Tuttavia non vedo grandi rischi alla sicurezza negli aggiornamenti automatici, in quanto presumo che siano guidati dal sistema operativo, e se anche non lo fossero, sarebbe difficile controllare ogni volta se l'aggiornamento è genuino o no dopo avere controllato la notifica.

In ogni caso, se mi posso permettere, è sempre meglio dare una motivazione esplitica alle procedure che si suggeriscono (in questo caso a me non sembra evidente).
A proposito di Google Translate: i dizionari offline sono (un bel po') più pesanti di quello che scrivi: ho scaricato italiano, francese e tedesco, e sono, ognuno, attorno ai 150-160 MByte.
Roberto

PS: grazie per la segnalazione della disponibilità dei dizionari offline.
@pgc
In uno dei tuoi articoli tu scrivi: "Evitate del tutto gli aggiornamenti automatici: impostate il computer in modo da ricevere una semplice notifica della disponibilità di un aggiornamento e poi andate al sito del produttore per scaricarlo manualmente." ma non dici qual è esattamente il rischio.

Dalla mia esperienza di "tecnico abusivo" (non lo sono ma i miei capi mi utilizzano spesso come tecnico così non chiamano l'assistenza), ti posso dire che in caso di aggiornamenti farlocchi si presentano due possibilità:
1) Il computer è già infetto e il finto aggiornamento serve ad installare altro malware.
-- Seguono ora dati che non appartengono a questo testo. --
-- ==== Sys2Proof/Certificates/Slice0/Obligations.lean ====
section
/-! DEFINITION. Certificates/Slice0/Obligations.lean: the statements for the provers, from the numbered rules of spec/. Each
docstring names the rule. `input s` is the byte sequence `IBUF[0..IBUF_LEN)` a command reads (statement InputIsIbufPrefix);
what an unwritten cell shows is free, so every statement holds for every value of it. -/

open Sys2Proof Sys2Proof.Machine

/-! ## Reset, the step, decoding -/

/-- R38: every element of R13 at its reset value, every buffer cell unwritten. -/
def Obligations.ResetValues : Prop :=
  let s := State.reset
  s.status = .ok ∧ s.cmd = 0#32 ∧ s.operand = 0#32 ∧ s.ibufLen = 0#32 ∧ s.obufLen = 0#32 ∧ s.cksum = 0#16 ∧
  (∀ i, Memory.read s.ibuf i = none) ∧ (∀ i, Memory.read s.obuf i = none) ∧
  s.ethV = false ∧ s.ipV = false ∧ s.piV = false ∧ s.raV = false ∧
  s.eth = { dst := #v[0, 0, 0, 0, 0, 0], src := #v[0, 0, 0, 0, 0, 0], type := 0, pay := [] } ∧
  s.ip = { tos := 0, id := 0, flags := 0, frag := 0, ttl := 0, proto := 0, src := #v[0, 0, 0, 0], dst := #v[0, 0, 0, 0],
           opt := [], pay := [] } ∧
  s.pi = { pfx := #v[0, 0, 0, 0, 0, 0, 0, 0, 0, 0, 0, 0, 0, 0, 0, 0], plen := 0, flags := 0, vlt := 0, plt := 0 } ∧
  s.ra = { chl := 0, flags := 0, deflt := 0, reach := 0, retrans := 0, pi := s.pi } ∧
  read32 s 0x00000054 = 0#32

/-- R147: the reset event gives every element of R13 its reset value in any state; the host's side is outside the block and
keeps its script, line and read data (the model's own fields, log entries 5 and 10). -/
def Obligations.ResetEventRestoresResetState : Prop :=
  ∀ s : State, ∃ t, hostStep .reset s = .next t ∧ t.host = s.host ∧
    { t with host := State.reset.host, draw := State.reset.draw } = State.reset

/-- R77, R78: on a script line that writes `w` to CMD, the step stores `w` in CMD and then executes it; a word that decodes
runs `exec`, an illegal one raises IllegalCommand. Around that the step moves the host's line and the draw (the model's own
fields, log entries 4 and 5). -/
def Obligations.StepRunsDecodedCommand : Prop :=
  ∀ (s s1 : State) (w : Word), s.host.script[s.host.line]? = some (.w32 0x00000004 w) →
    s1 = { s with cmd := w, host := { s.host with line := s.host.line + 1 }, draw := s.draw + 1 } →
    (∀ i, decode w = .ok i → step s = exec i s1) ∧
    (∀ e, decode w = .error e → step s = .next { s1 with status := .illegalCommand })

/-- R79, R146: between commands the block keeps all state. That a step past the script's last line changes nothing is the
model's choice (log entry 6, DEDUCED): R157 ends the run there and says nothing of what follows. -/
def Obligations.IdleStepKeepsAllState : Prop :=
  ∀ s : State, s.host.script.length ≤ s.host.line → step s = .next s

/-- R69: BNE_STATUS reads STATUS and jumps to the label if STATUS is not `c`. The model's choices, none of them R69's: of two
declarations the branch goes to the first, and with none the model stops by name (log entry 8); the STATUS read is recorded
among the read data (log entry 9); the host's line and the draw move as the model's own fields do (log entries 4 and 5). -/
def Obligations.BranchOnStatusFollowsScript : Prop :=
  ∀ (s s1 : State) (c : Word) (name : Nat), s.host.script[s.host.line]? = some (.bneStatus c name) →
    s1 = { s with host := { s.host with line := s.host.line + 1, reads := s.status.code.setWidth 32 :: s.host.reads },
                  draw := s.draw + 1 } →
    (s.status.code.setWidth 32 = c → step s = .next s1) ∧
    (s.status.code.setWidth 32 ≠ c →
      (∀ k : Nat, s.host.script[k]? = some (HostAction.label name) → (∀ j : Nat, j < k → s.host.script[j]? ≠ some (HostAction.label name)) →
        step s = .next { s1 with host := { s1.host with line := k } }) ∧
      ((∀ k : Nat, s.host.script[k]? ≠ some (HostAction.label name)) → step s = .fault (.unknownLabel name)))

/-- R65: words written out from the opcode map, one or more of every unit. Which check an illegal word is said to fail is
the model's choice of names (log entry 17): the block has the one code IllegalCommand. -/
def Obligations.SampleWordsDecode : Prop :=
  decode 0x00000010 = .ok .ethParse ∧ decode 0x00000021 = .ok .ipParse ∧ decode 0x00000023 = .ok .ipCksum ∧
  decode 0x00000026 = .ok .ipSetTtl ∧ decode 0x00000030 = .ok .piCreate ∧
  decode 0x00000037 = .ok (.piSetPlen .standalone) ∧ decode 0x00000137 = .ok (.piSetPlen .routerAdv) ∧
  decode 0x00000048 = .ok .raSetRetrans ∧
  decode 0x00000130 = .error .selNotAllowed ∧ decode 0x00000012 = .error .unknownOpcode ∧
  decode 0x00000210 = .error .reservedBits ∧ decode 0x00000000 = .error .unknownOpcode

/-- Encode and decode agree both ways on every command and every 32-bit word: no bit is dropped, no second word means the
same command. -/
def Obligations.DecodeEncodeAgree : Prop :=
  (∀ i : Instr, decode (encode i) = .ok i) ∧ ∀ (w : Word) (i : Instr), decode w = .ok i → encode i = w

/-- R65: the legal words are exactly 40: `zext_32(opcode)`, and `zext_32(opcode) | 0x100` where the map marks "sel". -/
def Obligations.FortyLegalWords : Prop :=
  ∃ l : List Word, l.Nodup ∧ l.length = 40 ∧ (∀ w, (∃ i, decode w = .ok i) ↔ w ∈ l) ∧
    ∀ w, w ∈ l ↔ ∃ op ∈ opcodes, w = op.setWidth 32 ∨ (op ∈ selOpcodes ∧ w = op.setWidth 32 ||| 0x100#32)

/-- R62, R66: a word fails none of the checks exactly if it decodes, and a CMD write of an illegal word raises
IllegalCommand: CMD holds the word, and nothing but CMD and STATUS changes. The first three clauses say which check a word
fails, in the order `rsv`, opcode, `sel` of R78; the three names are the model's choice (log entry 17), the block has the one
code. -/
def Obligations.IllegalWordsRaiseIllegalCommand : Prop :=
  ∀ w : Word,
    (decode w = .error .reservedBits ↔ Word.rsvZero w = false) ∧
    (decode w = .error .unknownOpcode ↔ Word.rsvZero w = true ∧ Word.opcodeListed w = false) ∧
    (decode w = .error .selNotAllowed ↔
      Word.rsvZero w = true ∧ Word.opcodeListed w = true ∧ Word.selAllowed w = false) ∧
    ((∃ i, decode w = .ok i) ↔ Word.legal w = true) ∧
    (Word.legal w = false → ∀ s : State,
      hostStep (.w32 0x00000004 w) s = .next { s with cmd := w, status := .illegalCommand })

/-! ## All commands -/

/-- R79: every command completes, in every state, without a fault or a refusal. So does every host action, at every address
and either width, but a branch: "neither raises an error" (R42, R46). That an access of a width its region does not list (an
8-bit one to a register, a 32-bit one to a byte) completes is the model's choice (log entry 7); what a branch does is
BranchOnStatusFollowsScript. -/
def Obligations.EveryCommandCompletes : Prop :=
  (∀ (i : Instr) (s : State), ∃ t, exec i s = .next t) ∧
  ∀ (act : HostAction) (s : State), (∀ c n, act ≠ .bneStatus c n) → ∃ t, hostStep act s = .next t

/-- R81, R135: a command that ends with a code other than OK changes no state but STATUS. -/
def Obligations.FailedCommandChangesOnlyStatus : Prop :=
  ∀ (i : Instr) (s t : State), exec i s = .next t → t.status ≠ .ok → t = { s with status := t.status }

/-- R134: the codes each command can write. -/
def Obligations.CodesOfEachCommand : Prop :=
  ∀ (i : Instr) (s t : State), exec i s = .next t → t.status ∈ codesOf i

/-- R133: the code numbers; no two names share one, and 12 to 15 are no status. -/
def Obligations.StatusCodeNumbers : Prop :=
  Status.code .ok = 0 ∧ Status.code .tooShort = 1 ∧ Status.code .malformedHeader = 2 ∧
  Status.code .unsupportedVersion = 3 ∧ Status.code .invalidHeaderLength = 4 ∧ Status.code .invalidTotalLength = 5 ∧
  Status.code .checksumMismatch = 6 ∧ Status.code .valueTooLarge = 7 ∧ Status.code .invalidOptionsLength = 8 ∧
  Status.code .addressFamilyMismatch = 9 ∧ Status.code .notConstructed = 10 ∧ Status.code .illegalCommand = 11 ∧
  ∀ c : Status, (Status.code c).toNat < 12

/-- R18, R19, R20, R49: no command writes OPERAND, IBUF, IBUF_LEN or CMD, nor the model's own host side and draw. -/
def Obligations.CommandsKeepTheirInputs : Prop :=
  ∀ (i : Instr) (s t : State), exec i s = .next t →
    t.operand = s.operand ∧ t.ibuf = s.ibuf ∧ t.ibufLen = s.ibufLen ∧ t.cmd = s.cmd ∧ t.host = s.host ∧ t.draw = s.draw

/-- R63, R64, R80: a command of a form that takes no number ignores OPERAND, one that takes no bytes ignores IBUF and
IBUF_LEN, and the earlier STATUS has no influence on anything. -/
def Obligations.CommandsIgnoreWhatTheyDoNotTake : Prop :=
  ∀ (i : Instr) (s t : State), exec i s = .next t →
    (readsOperand i = false → ∀ v, exec i { s with operand := v } = .next { t with operand := v }) ∧
    (readsInput i = false → ∀ m l, exec i { s with ibuf := m, ibufLen := l } = .next { t with ibuf := m, ibufLen := l }) ∧
    (∀ c, exec i { s with status := c } = .next t)

/-- R24: no command clears a valid bit, and only the command that builds a set sets its bit. -/
def Obligations.OnlyBuildersSetValidBits : Prop :=
  ∀ (i : Instr) (s t : State), exec i s = .next t →
    (t.ethV = s.ethV ∨ (i = .ethParse ∧ t.ethV = true)) ∧
    (t.ipV = s.ipV ∨ ((i = .ipParse ∨ i = .ipNew) ∧ t.ipV = true)) ∧
    (t.piV = s.piV ∨ (i = .piCreate ∧ t.piV = true)) ∧
    (t.raV = s.raV ∨ (i = .raCreate ∧ t.raV = true))

/-- R21, R22, R23, R103: only IP_CKSUM writes CKSUM, only the serialize commands write OBUF and OBUF_LEN, and no command but
IP_PARSE and IP_NEW changes IP.FLAGS or IP.FRAG. -/
def Obligations.ReadOnlyStateHasNoOtherWriter : Prop :=
  ∀ (i : Instr) (s t : State), exec i s = .next t →
    (i ≠ .ipCksum → t.cksum = s.cksum) ∧ (isSerialize i = false → t.obuf = s.obuf ∧ t.obufLen = s.obufLen) ∧
    (i ≠ .ipParse → i ≠ .ipNew → t.ip.flags = s.ip.flags ∧ t.ip.frag = s.ip.frag)

/-- R33 and the frame of every command: a command changes no set but its target (a `.RA` command's target is the RA set),
and a PI command on RA.PI changes no other RA field. -/
def Obligations.CommandsChangeOnlyTheirTarget : Prop :=
  ∀ (i : Instr) (s t : State), exec i s = .next t →
    (target i ≠ .eth → t.eth = s.eth ∧ t.ethV = s.ethV) ∧ (target i ≠ .ip → t.ip = s.ip ∧ t.ipV = s.ipV) ∧
    (target i ≠ .pi → t.pi = s.pi ∧ t.piV = s.piV) ∧ (target i ≠ .ra → t.ra = s.ra ∧ t.raV = s.raV) ∧
    (i.selBit = 1#1 → t.ra = { s.ra with pi := t.ra.pi } ∧ t.raV = s.raV)

/-- R2: no unit reads another unit's state. Two states that differ only in the sets a command does not act on give the same
outcome, and those sets come through as they were. -/
def Obligations.UnitsDoNotReadEachOther : Prop :=
  ∀ (i : Instr) (s t o : State), exec i s = .next t →
    exec i (s.withOthers (target i) o) = .next (t.withOthers (target i) o)

/-- R82: a command whose valid bit is 0 raises NotConstructed and changes nothing else, whatever its operands; a command
that R82 says makes no check never raises it. -/
def Obligations.InstanceCheckComesFirst : Prop :=
  ∀ (i : Instr) (s : State),
    (instanceBit s i = some false → exec i s = .next { s with status := .notConstructed }) ∧
    (instanceBit s i = none → ∀ t, exec i s = .next t → t.status ≠ .notConstructed)

/-- R83: a `u1`, `u8` or `u16` operand above its field's largest value raises ValueTooLarge, once the checks before it have
passed (the valid bit; for PI_CREATE the address check). -/
def Obligations.WidthCheckRaises : Prop :=
  ∀ (i : Instr) (s : State) (n : Nat), numericLimit i = some n → n < s.operand.toNat →
    (instanceBit s i = some true ∨ (i = .piCreate ∧ s.ibufLen.toNat = 16)) →
    exec i s = .next { s with status := .valueTooLarge }

/-- R84: an address operand of another length than its form requires raises AddressFamilyMismatch. -/
def Obligations.AddressCheckRaises : Prop :=
  ∀ (i : Instr) (s : State) (n : Nat), addressLength i = some n → s.ibufLen.toNat ≠ n → instanceBit s i ≠ some false →
    exec i s = .next { s with status := .addressFamilyMismatch }

/-- R64, R151: the input is `IBUF[0..IBUF_LEN)` and a written cell shows its byte. That an unwritten cell shows the free byte
of the current draw, where R151 also allows a fault, is the model's choice (log entries 3 and 4); nothing is known of the
byte. -/
def Obligations.InputIsIbufPrefix : Prop :=
  ∀ s : State, (input s).length = s.ibufLen.toNat ∧
    ∀ i, i < s.ibufLen.toNat →
      (∀ b, Memory.read s.ibuf i = some b → (input s)[i]? = some b) ∧
      (Memory.read s.ibuf i = none → (input s)[i]? = some (Config.freeByte s.draw .ibuf i))

/-! ## The invariant -/

/-- The invariant holds at reset (R38). -/
def Obligations.InvariantAtReset : Prop := State.reset.Inv

/-- Every step keeps the invariant: canonical buffers within their capacities, the length bounds of R20, R22, R26, R28, the
options invariant of R29, the hardwired flag bits of R31 and R32, and unconstructed sets at their reset values (R24). -/
def Obligations.InvariantKeptByEveryStep : Prop := ∀ s t : State, s.Inv → step s = .next t → t.Inv

/-! ## The Ethernet unit -/

/-- R86, R76: `classify` over all 16-bit values. -/
def Obligations.ClassifyEtherTypes : Prop :=
  ∀ t : Half,
    (classify t = 1 ↔ t = 0x0800) ∧ (classify t = 2 ↔ t = 0x0806) ∧ (classify t = 3 ↔ t = 0x8035) ∧
    (classify t = 4 ↔ t = 0x809B) ∧ (classify t = 5 ↔ t = 0x80F3) ∧ (classify t = 6 ↔ t = 0x86DD) ∧
    (classify t = 7 ↔ t = 0x8819) ∧
    (classify t = 0 ↔ t ≠ 0x0800 ∧ t ≠ 0x0806 ∧ t ≠ 0x8035 ∧ t ≠ 0x809B ∧ t ≠ 0x80F3 ∧ t ≠ 0x86DD ∧ t ≠ 0x8819)

/-- R87: ETH_PARSE loads the four fields from a frame of at least 14 bytes and sets ETH.V; a shorter one raises
MalformedHeader. Nothing else changes. -/
def Obligations.EthParseLoadsFrame : Prop :=
  decode 0x00000010 = .ok .ethParse ∧ ∀ s : State,
    (14 ≤ s.ibufLen.toNat → ∃ e : EthSet,
      exec .ethParse s = .next { s with eth := e, ethV := true, status := .ok } ∧
      e.dst.toList = (input s).take 6 ∧ e.src.toList = ((input s).drop 6).take 6 ∧
      e.type = be16 (byteAt (input s) 12) (byteAt (input s) 13) ∧ e.pay = (input s).drop 14) ∧
    (s.ibufLen.toNat < 14 → exec .ethParse s = .next { s with status := .malformedHeader })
2) C'è un attacco del tipo DNS spoofing.

Nel caso 1), ovviamente, il problema non è l'aggiornamento automatico. Infatti, il pc è infetto a monte e la cautela di attivare solo le notifiche di disponibilità di aggiornamenti è del tutto inutile: il finto aggiornamento se ne infischierà dell'impostazione data al vero programma da aggiornare e farà l'installazione del malware comunque.

Nel caso 2) anche andare direttamente al sito del produttore è inutile a meno di non conoscere l'indirizzo IP a cui ci si deve collegare.
In questo caso, infatti, viene ingannato il servizio DNS del proprio pc che riceve una risposta artefatta ad una query legittima (chiedo di collegarmi al sito della Microsoft e ottengo una risposta, apparentemente valida, che mi collega altrove). Quindi, o si va sul sito o si scarica l'aggiornamento automaticamente si finisce comunque infettati.

Quindi, da quello che so (se ho detto sciocchezze non prendetevela con me ma con pgc che ha fatto la domanda, CHIARO??? :-) ), nel secondo caso andrebbe meglio rivista l'impostazione dei DNS che sono un punto debole per la sicurezza della navigazione in internet.

Per esempio, i miei capi hanno optato per un servizio SHDSL che non permette ai nostri pc di collegarsi a DNS che non siano quelli del nostro provider che, a loro volta, sono sotto stretto controllo da parte dei loro sistemisti veri (e non come me, spero).